Dataset excerpts
------------------------------------------------

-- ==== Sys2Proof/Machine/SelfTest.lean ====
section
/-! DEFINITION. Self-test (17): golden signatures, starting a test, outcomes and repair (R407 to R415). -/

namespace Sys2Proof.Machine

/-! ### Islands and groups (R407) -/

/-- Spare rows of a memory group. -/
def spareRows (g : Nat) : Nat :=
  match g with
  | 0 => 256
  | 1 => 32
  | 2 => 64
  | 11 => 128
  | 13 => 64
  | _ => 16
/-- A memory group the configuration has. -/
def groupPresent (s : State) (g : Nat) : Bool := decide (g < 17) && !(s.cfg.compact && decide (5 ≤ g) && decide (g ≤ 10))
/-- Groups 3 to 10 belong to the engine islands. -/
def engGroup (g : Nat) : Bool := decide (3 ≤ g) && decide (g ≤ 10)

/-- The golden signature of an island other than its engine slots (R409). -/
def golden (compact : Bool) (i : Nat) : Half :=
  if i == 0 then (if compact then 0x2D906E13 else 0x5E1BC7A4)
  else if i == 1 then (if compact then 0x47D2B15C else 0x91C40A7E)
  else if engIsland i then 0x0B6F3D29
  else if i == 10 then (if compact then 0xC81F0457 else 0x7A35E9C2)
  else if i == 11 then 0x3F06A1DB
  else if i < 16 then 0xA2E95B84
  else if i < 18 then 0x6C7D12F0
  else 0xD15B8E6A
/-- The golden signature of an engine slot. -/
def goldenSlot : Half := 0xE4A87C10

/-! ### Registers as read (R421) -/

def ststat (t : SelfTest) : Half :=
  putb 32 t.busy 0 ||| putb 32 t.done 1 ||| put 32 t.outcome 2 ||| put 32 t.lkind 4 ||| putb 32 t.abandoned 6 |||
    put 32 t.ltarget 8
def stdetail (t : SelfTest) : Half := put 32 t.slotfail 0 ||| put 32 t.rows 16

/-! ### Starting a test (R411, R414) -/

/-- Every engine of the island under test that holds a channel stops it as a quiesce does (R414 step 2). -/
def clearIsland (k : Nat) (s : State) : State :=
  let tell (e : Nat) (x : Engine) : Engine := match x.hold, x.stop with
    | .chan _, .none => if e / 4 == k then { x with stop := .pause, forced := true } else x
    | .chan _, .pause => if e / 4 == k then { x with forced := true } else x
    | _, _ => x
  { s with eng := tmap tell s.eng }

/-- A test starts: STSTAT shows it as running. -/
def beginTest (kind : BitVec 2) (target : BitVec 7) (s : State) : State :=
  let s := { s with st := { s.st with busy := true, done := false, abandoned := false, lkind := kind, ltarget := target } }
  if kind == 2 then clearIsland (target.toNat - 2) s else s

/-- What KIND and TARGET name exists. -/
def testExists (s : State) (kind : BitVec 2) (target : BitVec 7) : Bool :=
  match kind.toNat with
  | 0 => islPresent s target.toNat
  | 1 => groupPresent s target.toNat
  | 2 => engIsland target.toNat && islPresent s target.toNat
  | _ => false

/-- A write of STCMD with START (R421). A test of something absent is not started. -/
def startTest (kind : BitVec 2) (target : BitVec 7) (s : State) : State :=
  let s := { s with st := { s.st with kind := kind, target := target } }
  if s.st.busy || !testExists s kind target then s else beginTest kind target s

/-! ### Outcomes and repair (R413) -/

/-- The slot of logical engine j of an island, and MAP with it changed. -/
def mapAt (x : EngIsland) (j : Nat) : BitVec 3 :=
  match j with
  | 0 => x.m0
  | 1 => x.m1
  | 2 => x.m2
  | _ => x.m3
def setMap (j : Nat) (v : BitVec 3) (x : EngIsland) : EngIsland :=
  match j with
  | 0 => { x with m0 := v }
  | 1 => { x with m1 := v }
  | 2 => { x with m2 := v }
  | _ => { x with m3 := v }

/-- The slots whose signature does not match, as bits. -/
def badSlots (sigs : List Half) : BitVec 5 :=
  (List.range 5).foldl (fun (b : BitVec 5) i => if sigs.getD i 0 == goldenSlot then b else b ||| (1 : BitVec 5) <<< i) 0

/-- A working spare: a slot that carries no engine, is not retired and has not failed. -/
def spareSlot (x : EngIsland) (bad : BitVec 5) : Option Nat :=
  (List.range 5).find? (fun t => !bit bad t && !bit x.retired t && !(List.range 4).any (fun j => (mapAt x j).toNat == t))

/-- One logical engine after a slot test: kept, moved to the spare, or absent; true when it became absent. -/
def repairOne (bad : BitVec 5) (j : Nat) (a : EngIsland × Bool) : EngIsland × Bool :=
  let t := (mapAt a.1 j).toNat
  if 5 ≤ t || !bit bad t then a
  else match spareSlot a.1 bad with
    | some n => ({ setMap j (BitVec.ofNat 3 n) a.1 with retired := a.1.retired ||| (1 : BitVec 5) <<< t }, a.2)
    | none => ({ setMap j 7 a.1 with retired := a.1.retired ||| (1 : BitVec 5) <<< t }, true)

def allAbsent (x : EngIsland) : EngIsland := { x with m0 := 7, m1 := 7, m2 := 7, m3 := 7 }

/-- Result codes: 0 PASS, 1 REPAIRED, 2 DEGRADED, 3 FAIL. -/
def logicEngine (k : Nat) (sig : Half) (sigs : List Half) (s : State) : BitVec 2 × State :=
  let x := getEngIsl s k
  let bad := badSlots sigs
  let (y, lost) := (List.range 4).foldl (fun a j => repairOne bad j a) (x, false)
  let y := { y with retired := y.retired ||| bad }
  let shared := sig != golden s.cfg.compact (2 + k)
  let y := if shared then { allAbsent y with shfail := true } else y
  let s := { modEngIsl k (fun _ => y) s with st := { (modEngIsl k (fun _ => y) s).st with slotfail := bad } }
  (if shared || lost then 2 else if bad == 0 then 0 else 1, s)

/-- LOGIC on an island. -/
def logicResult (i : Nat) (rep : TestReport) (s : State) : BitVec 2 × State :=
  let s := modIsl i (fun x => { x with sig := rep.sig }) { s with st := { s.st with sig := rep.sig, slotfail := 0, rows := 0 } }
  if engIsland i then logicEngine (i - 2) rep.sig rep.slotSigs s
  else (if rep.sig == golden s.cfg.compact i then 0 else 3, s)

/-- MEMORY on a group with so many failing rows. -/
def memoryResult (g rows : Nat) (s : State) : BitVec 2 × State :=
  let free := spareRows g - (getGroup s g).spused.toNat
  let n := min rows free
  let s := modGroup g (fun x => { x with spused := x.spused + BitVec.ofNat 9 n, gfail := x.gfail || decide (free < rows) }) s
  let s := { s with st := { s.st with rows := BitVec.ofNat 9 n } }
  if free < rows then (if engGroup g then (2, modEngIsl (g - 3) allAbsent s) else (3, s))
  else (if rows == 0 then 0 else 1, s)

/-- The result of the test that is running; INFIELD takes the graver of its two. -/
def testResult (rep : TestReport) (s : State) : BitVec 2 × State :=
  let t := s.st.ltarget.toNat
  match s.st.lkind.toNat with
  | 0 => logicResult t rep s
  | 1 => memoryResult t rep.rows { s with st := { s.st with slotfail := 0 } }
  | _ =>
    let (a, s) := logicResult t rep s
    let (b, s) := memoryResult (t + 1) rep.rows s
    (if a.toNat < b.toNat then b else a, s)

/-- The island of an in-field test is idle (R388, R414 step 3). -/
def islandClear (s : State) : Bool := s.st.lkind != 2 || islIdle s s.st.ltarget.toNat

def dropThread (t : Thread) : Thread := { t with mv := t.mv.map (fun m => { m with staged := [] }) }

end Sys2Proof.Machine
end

------------------------------------------------

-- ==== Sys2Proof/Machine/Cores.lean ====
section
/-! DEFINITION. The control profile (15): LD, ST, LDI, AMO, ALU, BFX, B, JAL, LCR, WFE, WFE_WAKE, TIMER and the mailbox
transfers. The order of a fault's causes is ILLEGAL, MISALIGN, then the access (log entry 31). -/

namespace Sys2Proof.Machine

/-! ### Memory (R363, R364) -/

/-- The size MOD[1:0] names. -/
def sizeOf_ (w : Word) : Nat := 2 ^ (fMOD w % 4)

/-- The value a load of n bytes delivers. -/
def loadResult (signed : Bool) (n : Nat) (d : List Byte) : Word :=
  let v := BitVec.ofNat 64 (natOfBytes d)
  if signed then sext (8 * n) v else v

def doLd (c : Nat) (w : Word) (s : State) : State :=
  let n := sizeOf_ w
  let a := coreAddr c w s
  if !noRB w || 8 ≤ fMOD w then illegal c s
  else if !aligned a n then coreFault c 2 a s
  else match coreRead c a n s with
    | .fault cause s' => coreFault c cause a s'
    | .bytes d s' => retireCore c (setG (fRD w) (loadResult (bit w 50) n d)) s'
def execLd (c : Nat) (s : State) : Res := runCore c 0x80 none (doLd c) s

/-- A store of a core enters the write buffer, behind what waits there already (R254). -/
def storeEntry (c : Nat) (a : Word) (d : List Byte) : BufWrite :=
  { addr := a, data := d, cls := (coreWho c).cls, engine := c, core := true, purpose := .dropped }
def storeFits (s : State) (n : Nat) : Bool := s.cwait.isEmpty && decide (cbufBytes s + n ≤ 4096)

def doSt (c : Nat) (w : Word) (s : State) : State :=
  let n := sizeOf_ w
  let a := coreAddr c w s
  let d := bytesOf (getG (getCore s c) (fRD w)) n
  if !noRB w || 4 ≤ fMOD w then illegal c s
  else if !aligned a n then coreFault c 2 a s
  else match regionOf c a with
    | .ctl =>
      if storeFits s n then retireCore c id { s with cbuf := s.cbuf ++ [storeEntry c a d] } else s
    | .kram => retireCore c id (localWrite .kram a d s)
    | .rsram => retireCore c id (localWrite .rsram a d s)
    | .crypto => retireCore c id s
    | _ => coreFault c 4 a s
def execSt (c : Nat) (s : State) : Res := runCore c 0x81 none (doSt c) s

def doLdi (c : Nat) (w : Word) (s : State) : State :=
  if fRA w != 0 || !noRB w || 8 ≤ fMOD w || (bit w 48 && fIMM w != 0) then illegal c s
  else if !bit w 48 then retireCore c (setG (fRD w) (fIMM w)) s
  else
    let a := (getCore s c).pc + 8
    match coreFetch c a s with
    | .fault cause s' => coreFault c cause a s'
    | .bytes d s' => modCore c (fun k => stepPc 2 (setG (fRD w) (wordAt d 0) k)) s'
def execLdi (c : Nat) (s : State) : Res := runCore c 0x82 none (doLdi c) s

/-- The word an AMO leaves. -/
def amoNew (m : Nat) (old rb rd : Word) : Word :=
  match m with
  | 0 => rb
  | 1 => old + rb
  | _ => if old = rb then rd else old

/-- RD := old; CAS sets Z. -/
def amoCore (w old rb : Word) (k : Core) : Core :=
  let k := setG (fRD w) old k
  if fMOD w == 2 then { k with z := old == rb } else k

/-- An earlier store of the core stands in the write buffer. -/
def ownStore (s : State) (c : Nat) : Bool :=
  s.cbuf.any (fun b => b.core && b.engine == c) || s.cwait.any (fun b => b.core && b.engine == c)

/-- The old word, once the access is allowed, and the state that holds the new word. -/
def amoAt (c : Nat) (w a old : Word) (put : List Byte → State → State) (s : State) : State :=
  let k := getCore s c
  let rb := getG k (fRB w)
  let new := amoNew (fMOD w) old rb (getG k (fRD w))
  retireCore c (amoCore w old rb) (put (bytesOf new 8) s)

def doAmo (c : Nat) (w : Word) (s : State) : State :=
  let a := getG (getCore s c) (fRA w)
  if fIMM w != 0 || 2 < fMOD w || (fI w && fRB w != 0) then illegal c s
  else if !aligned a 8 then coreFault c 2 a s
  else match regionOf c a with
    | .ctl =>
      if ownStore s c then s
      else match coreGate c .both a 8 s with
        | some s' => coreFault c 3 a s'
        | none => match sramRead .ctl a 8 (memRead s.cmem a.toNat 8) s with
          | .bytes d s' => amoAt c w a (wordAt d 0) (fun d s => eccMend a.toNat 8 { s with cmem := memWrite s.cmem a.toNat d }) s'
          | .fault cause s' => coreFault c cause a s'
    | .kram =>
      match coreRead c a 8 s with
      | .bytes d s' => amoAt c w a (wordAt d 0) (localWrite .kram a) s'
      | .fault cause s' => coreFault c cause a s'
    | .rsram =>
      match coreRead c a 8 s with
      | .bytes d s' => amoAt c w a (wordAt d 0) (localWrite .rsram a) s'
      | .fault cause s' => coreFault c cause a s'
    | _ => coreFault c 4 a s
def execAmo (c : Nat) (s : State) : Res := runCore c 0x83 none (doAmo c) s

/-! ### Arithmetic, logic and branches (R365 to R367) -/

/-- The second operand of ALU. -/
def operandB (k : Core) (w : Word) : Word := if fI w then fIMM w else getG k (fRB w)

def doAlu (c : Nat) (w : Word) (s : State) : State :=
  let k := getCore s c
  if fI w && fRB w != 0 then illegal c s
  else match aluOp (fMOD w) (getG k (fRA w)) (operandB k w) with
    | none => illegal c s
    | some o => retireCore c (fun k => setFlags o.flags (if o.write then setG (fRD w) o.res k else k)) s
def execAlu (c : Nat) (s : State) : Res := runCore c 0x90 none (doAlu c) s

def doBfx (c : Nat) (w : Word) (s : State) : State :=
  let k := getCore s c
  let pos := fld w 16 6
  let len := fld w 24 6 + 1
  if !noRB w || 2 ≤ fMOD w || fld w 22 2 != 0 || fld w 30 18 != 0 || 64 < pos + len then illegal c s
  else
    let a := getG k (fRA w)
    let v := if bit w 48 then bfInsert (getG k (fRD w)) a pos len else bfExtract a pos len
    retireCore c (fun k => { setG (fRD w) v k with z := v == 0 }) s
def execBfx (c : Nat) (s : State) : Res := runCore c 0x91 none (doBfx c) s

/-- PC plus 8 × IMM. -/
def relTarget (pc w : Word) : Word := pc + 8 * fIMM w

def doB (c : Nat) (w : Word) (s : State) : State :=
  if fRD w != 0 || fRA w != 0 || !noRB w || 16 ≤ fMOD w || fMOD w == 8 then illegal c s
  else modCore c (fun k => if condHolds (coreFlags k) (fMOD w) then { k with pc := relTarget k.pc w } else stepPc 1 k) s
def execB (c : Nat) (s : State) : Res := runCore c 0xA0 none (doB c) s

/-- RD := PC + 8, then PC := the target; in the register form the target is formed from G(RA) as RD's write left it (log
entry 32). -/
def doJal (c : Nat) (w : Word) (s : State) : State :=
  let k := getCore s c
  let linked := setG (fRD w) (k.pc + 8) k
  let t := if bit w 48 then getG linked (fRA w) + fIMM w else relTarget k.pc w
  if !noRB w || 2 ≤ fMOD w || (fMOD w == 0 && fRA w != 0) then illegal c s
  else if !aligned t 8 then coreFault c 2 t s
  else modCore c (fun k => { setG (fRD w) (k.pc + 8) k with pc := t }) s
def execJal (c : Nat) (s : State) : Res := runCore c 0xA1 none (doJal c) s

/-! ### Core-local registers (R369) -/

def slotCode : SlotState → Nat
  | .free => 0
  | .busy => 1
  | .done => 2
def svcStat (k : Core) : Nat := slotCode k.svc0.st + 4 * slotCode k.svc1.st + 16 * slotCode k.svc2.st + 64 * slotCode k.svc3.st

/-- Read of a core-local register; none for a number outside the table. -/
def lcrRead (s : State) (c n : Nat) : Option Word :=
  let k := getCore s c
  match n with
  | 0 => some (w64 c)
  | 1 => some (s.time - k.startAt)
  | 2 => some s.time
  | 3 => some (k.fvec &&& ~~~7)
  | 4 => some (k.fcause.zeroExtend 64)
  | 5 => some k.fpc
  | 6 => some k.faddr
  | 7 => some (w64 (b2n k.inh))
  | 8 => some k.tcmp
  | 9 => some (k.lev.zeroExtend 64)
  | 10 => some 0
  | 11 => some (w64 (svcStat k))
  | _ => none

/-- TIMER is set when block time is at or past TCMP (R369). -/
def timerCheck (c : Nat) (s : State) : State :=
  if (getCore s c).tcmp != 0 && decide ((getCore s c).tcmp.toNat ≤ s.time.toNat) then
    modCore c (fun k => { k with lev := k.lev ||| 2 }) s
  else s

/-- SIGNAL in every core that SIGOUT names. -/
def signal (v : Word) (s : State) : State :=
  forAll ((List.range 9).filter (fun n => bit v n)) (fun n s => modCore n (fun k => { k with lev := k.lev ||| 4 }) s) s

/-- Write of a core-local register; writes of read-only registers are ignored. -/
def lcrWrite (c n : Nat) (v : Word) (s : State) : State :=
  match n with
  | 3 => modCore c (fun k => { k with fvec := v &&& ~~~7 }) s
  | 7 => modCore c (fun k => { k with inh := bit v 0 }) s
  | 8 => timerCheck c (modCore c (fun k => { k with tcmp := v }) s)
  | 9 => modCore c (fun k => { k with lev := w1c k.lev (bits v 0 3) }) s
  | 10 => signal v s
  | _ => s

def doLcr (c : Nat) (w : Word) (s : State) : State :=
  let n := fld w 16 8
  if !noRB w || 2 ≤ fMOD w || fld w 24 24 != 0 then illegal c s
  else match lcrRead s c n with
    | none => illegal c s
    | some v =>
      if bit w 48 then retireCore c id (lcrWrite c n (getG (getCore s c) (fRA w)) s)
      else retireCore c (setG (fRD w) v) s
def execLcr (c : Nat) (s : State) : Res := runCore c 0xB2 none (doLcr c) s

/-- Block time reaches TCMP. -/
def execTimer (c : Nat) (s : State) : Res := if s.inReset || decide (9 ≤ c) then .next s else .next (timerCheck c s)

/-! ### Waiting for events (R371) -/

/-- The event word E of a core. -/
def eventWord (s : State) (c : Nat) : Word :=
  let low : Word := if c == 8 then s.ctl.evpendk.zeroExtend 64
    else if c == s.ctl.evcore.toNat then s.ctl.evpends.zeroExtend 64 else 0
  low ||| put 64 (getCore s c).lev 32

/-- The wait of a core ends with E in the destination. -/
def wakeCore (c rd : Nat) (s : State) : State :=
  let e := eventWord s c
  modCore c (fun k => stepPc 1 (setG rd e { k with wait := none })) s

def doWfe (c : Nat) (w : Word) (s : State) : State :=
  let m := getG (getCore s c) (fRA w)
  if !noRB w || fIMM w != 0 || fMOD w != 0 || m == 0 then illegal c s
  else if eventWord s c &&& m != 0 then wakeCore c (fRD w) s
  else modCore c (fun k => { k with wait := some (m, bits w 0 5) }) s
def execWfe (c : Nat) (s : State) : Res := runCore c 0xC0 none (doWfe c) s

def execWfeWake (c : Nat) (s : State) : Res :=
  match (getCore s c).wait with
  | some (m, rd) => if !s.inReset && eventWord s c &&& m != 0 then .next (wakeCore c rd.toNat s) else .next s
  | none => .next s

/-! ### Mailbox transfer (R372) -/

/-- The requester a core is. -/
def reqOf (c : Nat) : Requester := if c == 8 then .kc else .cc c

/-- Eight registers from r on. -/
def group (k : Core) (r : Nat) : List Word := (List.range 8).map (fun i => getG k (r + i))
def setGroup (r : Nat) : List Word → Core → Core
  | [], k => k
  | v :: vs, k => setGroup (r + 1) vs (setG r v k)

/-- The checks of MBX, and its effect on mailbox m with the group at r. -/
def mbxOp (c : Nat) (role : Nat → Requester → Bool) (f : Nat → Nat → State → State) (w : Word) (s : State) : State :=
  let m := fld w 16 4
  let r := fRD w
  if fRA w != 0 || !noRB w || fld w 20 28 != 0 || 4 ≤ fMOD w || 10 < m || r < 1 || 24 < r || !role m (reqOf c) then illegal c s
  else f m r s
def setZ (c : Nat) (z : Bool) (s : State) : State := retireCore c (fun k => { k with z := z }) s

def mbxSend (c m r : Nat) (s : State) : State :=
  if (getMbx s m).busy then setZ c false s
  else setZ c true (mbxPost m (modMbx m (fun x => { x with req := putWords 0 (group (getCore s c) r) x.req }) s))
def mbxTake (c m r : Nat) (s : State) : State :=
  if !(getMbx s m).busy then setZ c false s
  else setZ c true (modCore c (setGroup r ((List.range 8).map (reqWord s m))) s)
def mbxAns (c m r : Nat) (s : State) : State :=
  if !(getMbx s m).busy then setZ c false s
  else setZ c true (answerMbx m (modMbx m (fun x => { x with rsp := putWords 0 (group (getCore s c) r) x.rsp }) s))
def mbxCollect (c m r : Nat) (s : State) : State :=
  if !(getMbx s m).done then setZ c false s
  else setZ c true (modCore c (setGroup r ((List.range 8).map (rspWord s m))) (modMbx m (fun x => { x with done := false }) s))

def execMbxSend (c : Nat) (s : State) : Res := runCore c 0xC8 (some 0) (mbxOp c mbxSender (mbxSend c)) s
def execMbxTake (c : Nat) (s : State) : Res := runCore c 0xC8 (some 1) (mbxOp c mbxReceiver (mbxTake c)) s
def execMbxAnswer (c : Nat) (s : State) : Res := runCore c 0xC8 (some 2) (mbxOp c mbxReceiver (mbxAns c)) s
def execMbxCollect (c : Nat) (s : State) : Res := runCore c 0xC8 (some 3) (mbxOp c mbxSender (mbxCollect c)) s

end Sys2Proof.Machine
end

------------------------------------------------

__WORK TO COMPLETE__
Please transcribe only the lines in the records above running from the line that has "-- ==== Sys2Proof/Machine/SelfTest.lean" through the line that has "s.st with busy", both included, exactly as they appear.

__ANSWER FOR THE TASK__
-- ==== Sys2Proof/Machine/SelfTest.lean ====
section
/-! DEFINITION. Self-test (17): golden signatures, starting a test, outcomes and repair (R407 to R415). -/

namespace Sys2Proof.Machine

/-! ### Islands and groups (R407) -/

/-- Spare rows of a memory group. -/
def spareRows (g : Nat) : Nat :=
  match g with
  | 0 => 256
  | 1 => 32
  | 2 => 64
  | 11 => 128
  | 13 => 64
  | _ => 16
/-- A memory group the configuration has. -/
def groupPresent (s : State) (g : Nat) : Bool := decide (g < 17) && !(s.cfg.compact && decide (5 ≤ g) && decide (g ≤ 10))
/-- Groups 3 to 10 belong to the engine islands. -/
def engGroup (g : Nat) : Bool := decide (3 ≤ g) && decide (g ≤ 10)

/-- The golden signature of an island other than its engine slots (R409). -/
def golden (compact : Bool) (i : Nat) : Half :=
  if i == 0 then (if compact then 0x2D906E13 else 0x5E1BC7A4)
  else if i == 1 then (if compact then 0x47D2B15C else 0x91C40A7E)
  else if engIsland i then 0x0B6F3D29
  else if i == 10 then (if compact then 0xC81F0457 else 0x7A35E9C2)
  else if i == 11 then 0x3F06A1DB
  else if i < 16 then 0xA2E95B84
  else if i < 18 then 0x6C7D12F0
  else 0xD15B8E6A
/-- The golden signature of an engine slot. -/
def goldenSlot : Half := 0xE4A87C10

/-! ### Registers as read (R421) -/

def ststat (t : SelfTest) : Half :=
  putb 32 t.busy 0 ||| putb 32 t.done 1 ||| put 32 t.outcome 2 ||| put 32 t.lkind 4 ||| putb 32 t.abandoned 6 |||
    put 32 t.ltarget 8
def stdetail (t : SelfTest) : Half := put 32 t.slotfail 0 ||| put 32 t.rows 16

/-! ### Starting a test (R411, R414) -/

/-- Every engine of the island under test that holds a channel stops it as a quiesce does (R414 step 2). -/
def clearIsland (k : Nat) (s : State) : State :=
  let tell (e : Nat) (x : Engine) : Engine := match x.hold, x.stop with
    | .chan _, .none => if e / 4 == k then { x with stop := .pause, forced := true } else x
    | .chan _, .pause => if e / 4 == k then { x with forced := true } else x
    | _, _ => x
  { s with eng := tmap tell s.eng }

/-- A test starts: STSTAT shows it as running. -/
def beginTest (kind : BitVec 2) (target : BitVec 7) (s : State) : State :=
  let s := { s with st := { s.st with busy := true, done := false, abandoned := false, lkind := kind, ltarget := target } }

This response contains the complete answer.